What is required :: Starting at the line that holds "false ∧ u.mem = s.mem)" and stopping at the line that holds "(s.lease n).valid = true", restate the records below word for word, with both of those lines included.

[Start of section]

/-- The lines of a load or fetch come into the caches; a poisoned one does not (R351). -/
def State.readLines (s : State) (t : Option TenIx) (h : HartIx) (ls : List Nat) (fetch walk : Bool) : State :=
  ls.foldl (fun u l => if u.poisonedLine l then u.accTouch (coreSrc t) (lineKeys l) 0 else u.readLine t h l fetch walk) s

/-- A load, a fetch or a read of a page-table walk: the bytes. -/
def State.coreLoad (s : State) (h : HartIx) (a n : Nat) (q : Perm) (walk : Bool := false) : Res (List Byte × State) :=
  (s.coreCheck h a n q).bind fun k =>
    match k.1 with
    | .io =>
      let r := State.readRegs (.hart h) a n s
      .ok r
    | .plain => if s.poisoned a n then .fault 0 else let r := s.accRead (coreSrc k.2) a n; .ok (r.1, r.2.2)
    | _ =>
      if s.poisoned a n then .fault 0
      else .ok (s.physBytes a n, s.readLines k.2 h (s.linesAt a n) (q == .x) walk)

/-- Other harts' reservations on the lines of a store end. -/
def State.breakResv (s : State) (h : HartIx) (ls : List Nat) : State :=
  s.modCores fun c => { c with harts := c.harts.mapFinIdx fun i x _ =>
    if i = h.val then x else match x.resv with
      | some l => if ls.contains l then { x with resv := none } else x
      | none => x }

/-- A core owns a line of a store and changes it: the store for which the line came is complete (R254). -/
def State.ownLine (t : Option TenIx) (h : HartIx) (s : State) (l : Nat) : State :=
  let u := ((s.acquire t h l true).markDirty h l).useL1 h l false
  u.modCores fun c => { c with owing := c.owing.filter (· != (h, l)) }

/-- A store. A line with poison in it is written past the caches. -/
def State.coreStore (s : State) (h : HartIx) (a : Nat) (bs : List Byte) : Res State :=
  (s.coreCheck h a bs.length .w).bind fun k =>
    let ls := s.linesAt a bs.length
    match k.1 with
    | .io => .ok (s.writeRegs (.hart h) a bs)
    | .cache =>
      if ls.any s.poisonedLine then .ok (((s.accWrite (coreSrc k.2) a bs).breakResv h ls).sealSweep)
      else
        let t := ls.foldl (State.ownLine k.2 h) (s.breakResv h ls)
        .ok { t with mem := { t.mem with cells := putBytes t.hall.remap t.mem.cells a bs } }
    | _ => .ok (((s.accWrite (coreSrc k.2) a bs).breakResv h ls).sealSweep)

/-! ### The commands of the directory -/

/-- The line of a physical address that the cores can cache. -/
def State.cacheLine (s : State) (a : Nat) : Option Nat :=
  match s.coreAttr a with
  | .cache | .rom => (s.linesAt a 1).head?
  | _ => none

/-- A writeback arrives on the victim channel: the core no longer holds the line. -/
def State.writeback (s : State) (h : HartIx) (l : Nat) : State := if s.cores.cached[h.val].contains l then s.leaveCore h l else s

/-- CORE_WRITEBACK. A core in reset issues nothing (R260). -/
def execCoreWriteback (h : HartIx) (line : Nat) (s : State) : Out :=
  .next (if !s.fabricOn || (s.hart h).inReset then s
    else match s.cacheLine line with
      | some l => s.writeback h l
      | none => s)

/-- A writeback of the victim channel reaches its point of visibility. -/
def State.drainVictim (s : State) (v : HartIx × Nat) : State :=
  ((s.cleanLine v.1 v.2).dropSharer v.1 v.2).modCores fun c => { c with victim := c.victim.filter fun x => x != v }

/-- The accepted writebacks of a line reach their point of visibility. -/
def State.drainVictims (s : State) (l : Nat) : State := (s.cores.victim.filter fun v => v.2 == l).foldl State.drainVictim s

/-- The requests of one fc in the order of the directory's pointer. -/
def dirOrder (ptr : HartIx) (reqs : List DirReq) : List DirReq :=
  ((allFin 4).map fun i => reqs.filter fun r => r.core.val == (ptr.val + i.val) % 4).flatten

/-- A request waits in a pending slot; with none free it is held back at the CPU master port. -/
def Cores.pendReq (c : Cores) (l : Nat) (r : DirReq) : Cores :=
  let p : DirPend := ⟨l, r.core, r.own⟩
  if c.dirPend.length < 64 then { c with dirPend := c.dirPend ++ [p] } else { c with dirHeld := c.dirHeld ++ [p] }

/-- A pending slot is freed: the oldest request at the CPU master port takes it. -/
def Cores.freeSlot (c : Cores) (p : DirPend) : Cores :=
  let q := c.dirPend.erase p
  if q.length < 64 then { c with dirPend := q ++ c.dirHeld.take 1, dirHeld := c.dirHeld.drop 1 } else { c with dirPend := q }

/-- Whether memory can give a line now. -/
def State.lineReady (s : State) (l : Nat) : Ready :=
  if s.heldLine (lineKeys l) then .stall
  else if l < 0x20000000 then (if s.hall.remapNew.isSome then .stall else .ok) else s.ready none l

/-- A core receives a line; one that it asked for to store keeps it until that store is complete (R254). -/
def State.grantLine (s : State) (p : DirPend) : State :=
  let t := s.acquire none p.core p.line p.own
  if p.own then t.modCores fun c => { c with owing := (p.core, p.line) :: c.owing.filter (· != (p.core, p.line)) } else t
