/-- ROOM_SET (R186, R187): the room takes the request's range, permissions and guest, or, with no permission, is removed; STREAM_SET
(R193, R195): QOS, ALIGN, ABORT and VECTOR of a stream of the tenant.
STREAM_OPEN, BOLT_ALLOC and BOLT_FREE (R182, R193, R195, R202): the lowest free stream takes the request's fields and holds no command;
the lowest run of free bolts belongs to the tenant with the initial count; freed bolts hold 0. -/
def Obligations.MailboxRoomsStreamsAndBolts : Prop :=
  (∀ (s : State) (r : MbReq), s.mbFree r.mb → s.actsFor r →
    let k : Fin 16 := ⟨(r.w1.extractLsb' 0 4).toNat, (r.w1.extractLsb' 0 4).isLt⟩
    let q := reqWords 0x03 r
    (r.w1.extractLsb' 4 5 ≠ 0 → r.w2.extractLsb' 0 12 = 0 → r.w3.extractLsb' 0 12 = 0xFFF → r.w2.extractLsb' 48 16 = 0 →
      r.w3.extractLsb' 48 16 = 0 → r.w2.toNat ≤ r.w3.toNat → s.roomAllowed (reqTen r) k.val (reqRoom q) = true →
      ∃ u, exec (.roomSet r) s = .next u ∧ u.answered r.mb r.seq 0 0
        ∧ (u.tenant (reqTen r)).rooms = vset (s.tenant (reqTen r)).rooms k
            ⟨true, r.w1.extractLsb' 4 5, r.w2.extractLsb' 12 36, r.w3.extractLsb' 12 36, r.w1.extractLsb' 9 6, r.w1.getLsbD 15⟩
        ∧ (∀ x, x ≠ (reqTen r) → u.tenant x = s.tenant x) ∧ u.mem = s.mem)
    ∧ (r.w1.extractLsb' 4 5 = 0 →
      ∃ u, exec (.roomSet r) s = .next u ∧ u.answered r.mb r.seq 0 0
        ∧ (u.tenant (reqTen r)).rooms = vset (s.tenant (reqTen r)).rooms k Room.empty ∧ (∀ x, x ≠ (reqTen r) → u.tenant x = s.tenant x)
            ∧ u.mem = s.mem)
    ∧ (let n := reqLow9 r
      (s.stream n).isOpen = true → (s.stream n).tenant = (reqTen r) →
      qosOk (s.stream n).cls.toNat (r.w1.extractLsb' 9 4).toNat = true → 4 ≤ (r.w1.extractLsb' 15 7).toNat →
      ∃ u, exec (.streamSet r) s = .next u ∧ u.answered r.mb r.seq 0 0
        ∧ u.stream n = { s.stream n with qos := r.w1.extractLsb' 9 4, align := r.w1.getLsbD 13, abort := r.w1.getLsbD 14,
                                         vector := r.w1.extractLsb' 15 7 }
        ∧ (∀ x, x ≠ n → u.stream x = s.stream x) ∧ u.mem = s.mem))
  ∧ (∀ (s : State) (r : MbReq), s.mbFree r.mb → s.actsFor r →
    (∀ n : StrmIx,
      let x : Stream := { Stream.closed with
        isOpen := true, tenant := reqTen r, cls := r.w1.extractLsb' 0 2, qos := r.w1.extractLsb' 2 4, align := r.w1.getLsbD 6,
        abort := r.w1.getLsbD 7, loc := r.w1.getLsbD 8, logSize := r.w1.extractLsb' 9 4, vector := r.w1.extractLsb' 13 7,
        ringBase := r.w2, complBase := r.w3 }
      (r.w1.extractLsb' 9 4).toNat ≤ 12 → 4 ≤ (r.w1.extractLsb' 13 7).toNat →
      qosOk (r.w1.extractLsb' 0 2).toNat (r.w1.extractLsb' 2 4).toNat = true → s.ringsOk x = true →
      (r.w1.extractLsb' 0 2 = 0 → s.tenHoldsTick (reqTen r) = true) →
      ((s.portTenants r.mb).map fun u => (s.tenStreams u).length).sum < s.qStreams r.mb →
      (s.stream n).isOpen = false → (∀ y < n, (s.stream y).isOpen = true) →
      ∃ u, exec (.streamOpen r) s = .next u ∧ u.answered r.mb r.seq 0 n.val ∧ u.stream n = x
        ∧ (∀ y, y ≠ n → u.stream y = s.stream y) ∧ u.mem = s.mem)
    ∧ (∀ a : Nat, let n := (r.w1.extractLsb' 0 7).toNat + 1
      s.portBolts r.mb + n ≤ s.qBolts r.mb → s.freeRun n = some a →
      ∃ u, exec (.boltAlloc r) s = .next u ∧ u.answered r.mb r.seq 0 a ∧ u.mem = s.mem
        ∧ ∀ b : BoltIx, u.bolt b = if a ≤ b.val ∧ b.val < a + n
            then { Bolt.free with count := r.w1.extractLsb' 32 32, owner := (reqTen r), alloc := true } else s.bolt b)
    ∧ (let a := (r.w1.extractLsb' 0 12).toNat
      let n := (r.w1.extractLsb' 12 7).toNat + 1
      a + n ≤ 4096 → (∀ b : BoltIx, a ≤ b.val → b.val < a + n → s.ownsBolt b (reqTen r) = true ∧ (s.bolt b).fifo = []) →
      ∃ u, exec (.boltFree r) s = .next u ∧ u.answered r.mb r.seq 0 0 ∧ u.mem = s.mem
        ∧ ∀ b : BoltIx, u.bolt b = if a ≤ b.val ∧ b.val < a + n then Bolt.free else s.bolt b))

/-- LEASE of a glove on a named engine and LEASE_FREE of a lease on which nothing runs (R190, R191): the lowest free entry holds the
lease with a save slot of the wing; the freed entry is free again and the request is answered. -/
def Obligations.MailboxLeaseAndLeaseFree : Prop :=
  ∀ (s : State) (r : MbReq), s.mbFree r.mb → s.actsFor r →
    (∀ (e : EngIx) (n : LeaseIx) (k : BitVec 6), r.w1.extractLsb' 0 2 = 0 → (r.w1.extractLsb' 2 8).toNat = e.val →
      r.w2.extractLsb' 0 16 = 0 → s.qEngine r.mb e.val = true → s.qApprove r.mb = false → s.leasesOn 1 e.val = [] →
      (s.leasesOn 0 e.val).length < 16 → s.freeSlot (wingOf e) = some k → (s.lease n).valid = false →
      (∀ x < n, (s.lease x).valid = true) →
      ∃ u, exec (.lease r) s = .next u ∧ u.answered r.mb r.seq 0 n.val ∧ (u.lease n).valid = true ∧ (u.lease n).kind = 0
        ∧ (u.lease n).tenant = (reqTen r) ∧ (u.lease n).engine = e ∧ (u.lease n).slot = k ∧ (u.lease n).emask = 1 <<< e.val
        ∧ (u.lease n).resident = none ∧ (u.lease n).saved = false ∧ u.mem = s.mem)
    ∧ (let n : LeaseIx := reqLow9 r
      (s.lease n).valid = true → (s.lease n).tenant = (reqTen r) → (s.lease n).kind = 0 → s.leaseWork n = false →
      (∀ x, (s.lease x).freeing = none) → (∀ x, (s.stream x).isOpen = true → (s.stream x).abort = false) →
      ∃ u, exec (.leaseFree r) s = .next u ∧ u.answered r.mb r.seq 0 0 ∧ u.lease n = Lease.free ∧ u.mem = s.mem)

/-- CLOSE, EVICT by the manager, MGR_DECIDE that denies, and EVICTION_COMPLETE and DRAIN_LIMIT_EXPIRY of a tenant that is EVICTING, on a
tenant without streams and leases (R183, R184, R205, R206): the entry closes, its bolts and rooms go, the request is answered.
STREAM_CLOSE of an idle stream (R183, R205), and EVICTION_COMPLETE of a stream whose closing waits: the stream is closed and
the request answered. -/
def Obligations.TenantsAndStreamsClose : Prop :=
  (∀ (s : State) (r : MbReq), let t := (reqTen r)
    s.tenBare t →
    (s.mbFree r.mb → s.actsFor r → ∃ u, exec (.closeT r) s = .next u ∧ u.answered r.mb r.seq 0 0 ∧ u.tenClosed t ∧ u.mem = s.mem)
    ∧ (s.mbFree r.mb → (s.tenant t).isOpen = true → (s.tenant t).evicting = false → r.mb = mgrMb s.hearth.mgrSel →
      ∃ u, exec (.evict r) s = .next u ∧ u.answered r.mb r.seq 0 0 ∧ u.tenClosed t ∧ u.mem = s.mem)
    ∧ (s.fabricOn = true → (s.tenant t).evicting = true →
      (∃ u, exec (.evictionComplete (.tenant t)) s = .next u ∧ u.tenClosed t ∧ u.mem = s.mem)
      ∧ (∃ u, exec (.drainLimitExpiry (.tenant t)) s = .next u ∧ u.tenClosed t ∧ u.mem = s.mem))
    ∧ (∀ (w : Writer) (m : MbIx), s.fabricOn = true → s.isManager w = true → s.ten.pend.getLsbD m.val = true →
      ∃ u, exec (.mgrDecide w m false) s = .next u ∧ u.answered m (s.mbox m).go 6 0 ∧ u.ten.pend.getLsbD m.val = false
        ∧ u.ten.tenants = s.ten.tenants ∧ u.mem = s.mem))
  ∧ (∀ (s : State) (r : MbReq), let n : StrmIx := reqLow9 r
    (s.stream n).isOpen = true → (s.stream n).tenant = (reqTen r) → (s.stream n).cmds = [] → (s.stream n).fetchIx = (s.stream n).tail →
    (s.mbFree r.mb → s.actsFor r → (s.stream n).reply = none →
      ∃ u, exec (.streamClose r) s = .next u ∧ u.answered r.mb r.seq 0 0 ∧ (u.stream n).isOpen = false
        ∧ (∀ x, x ≠ n → u.stream x = s.stream x) ∧ u.mem = s.mem)
    ∧ (∀ m, s.fabricOn = true → (s.stream n).reply = some m →
      ∃ u, exec (.evictionComplete (.stream n)) s = .next u ∧ (u.stream n).isOpen = false ∧ (u.mbox m).busy = false
        ∧ (∀ x, x ≠ n → u.stream x = s.stream x) ∧ u.mem = s.mem))
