/-- Bytes written at consecutive canonical addresses read back. -/
theorem cellGet_putBytes {r : Bool} (bs : List Byte) :
    ∀ {l : List Host.Cell} {a k : Nat}, rising (l.map (·.1)) = true → (∀ i < bs.length, (decodeAddr r (a + i)).key = some (k + i)) →
      ∀ i, ∀ h : i < bs.length, cellGet (putBytes r l a bs) (k + i) = bs[i] := by
  induction bs with
  | nil => intro l a k _ _ i h; cases h
  | cons b bs ih =>
    intro l a k hl hk i hi
    have hhead : (decodeAddr r a).key = some k := hk 0 (by simp)
    have hrest : ∀ j < bs.length, (decodeAddr r (a + 1 + j)).key = some (k + 1 + j) := fun j hj => by
      rw [Nat.add_assoc, Nat.add_assoc, Nat.add_comm 1]
      exact hk (j + 1) (by simpa using hj)
    simp only [putBytes, hhead]
    cases i with
    | zero =>
      rw [Nat.add_zero, cellGet_putBytes_outside bs fun j hj e => by rw [hrest j hj] at e; simp only [Option.some.injEq] at e; omega]
      exact cellGet_put_same k b hl
    | succ i =>
      have := ih (cellPut_rising k b hl) hrest i (by simpa using hi)
      rwa [Nat.add_assoc, Nat.add_comm 1] at this

/-! ### Numbers as bytes -/

@[simp] theorem toBytes_length (n v : Nat) : (toBytes n v).length = n := by
  induction n generalizing v with
  | zero => rfl
  | succ n ih => simp [toBytes, ih]

theorem ofBytes_toBytes (n v : Nat) : ofBytes (toBytes n v) = v % 2 ^ (8 * n) := by
  induction n generalizing v with
  | zero => simp [toBytes, ofBytes, Nat.mod_one]
  | succ n ih =>
    have hp : 2 ^ (8 * (n + 1)) = 256 * 2 ^ (8 * n) := by rw [Nat.mul_succ, Nat.pow_add, Nat.mul_comm]
    rw [toBytes, ofBytes, ih, hp, Nat.mod_mul, BitVec.toNat_ofNat]

/-! ### The addresses of pantries and stacks -/

/-- The canonical address of a byte of a pantry (R12); it leads there under both values of REMAP. -/
def pantryAddr (w : WingIx) (o : Nat) : Nat := 0x20000000 + w.val * 0x1000000 + o

theorem pantryAddr_add (w : WingIx) (o i : Nat) : pantryAddr w o + i = pantryAddr w (o + i) := Nat.add_assoc _ _ _

theorem pantryAddr_ge (w : WingIx) (o : Nat) : 0x20000000 ≤ pantryAddr w o := by
  unfold pantryAddr
  omega

theorem pantryAddr_lt_stacks (w : WingIx) {o : Nat} (h : o < 0x800000) : pantryAddr w o < 0x1000000000 := by
  have hw := w.isLt
  unfold pantryAddr
  omega

theorem addr_of_pantry {r : Bool} {a o : Nat} {w : WingIx} (h : decodeAddr r a = .pantry w o) : a = pantryAddr w o := by
  unfold decodeAddr at h
  dsimp only at h
  repeat' split at h
  all_goals simp only [reduceCtorEq, Tgt.pantry.injEq] at h
  obtain ⟨hw, ho⟩ := h
  rw [← hw, ← ho, pantryAddr, wingNo]
  dsimp only
  omega

theorem decodeAddr_pantryAddr (r : Bool) (w : WingIx) {o : Nat} (h : o < 0x800000) : decodeAddr r (pantryAddr w o) = .pantry w o := by
  have hw := w.isLt
  unfold pantryAddr
  have hwing : wingNo ((0x20000000 + w.val * 0x1000000 + o) / 0x1000000) = w := Fin.ext (by simp only [wingNo]; omega)
  have hoff : (0x20000000 + w.val * 0x1000000 + o) % 0x1000000 = o := by omega
  unfold decodeAddr
  rw [if_neg (by omega), if_neg (by omega), if_pos (by omega)]
  simp only [hoff, if_pos h, hwing]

[End of section]

Final answer ::
        ∧ (u.lease n).resident = none ∧ (u.lease n).saved = false ∧ u.mem = s.mem)
    ∧ (let n : LeaseIx := reqLow9 r
      (s.lease n).valid = true → (s.lease n).tenant = (reqTen r) → (s.lease n).kind = 0 → s.leaseWork n = false →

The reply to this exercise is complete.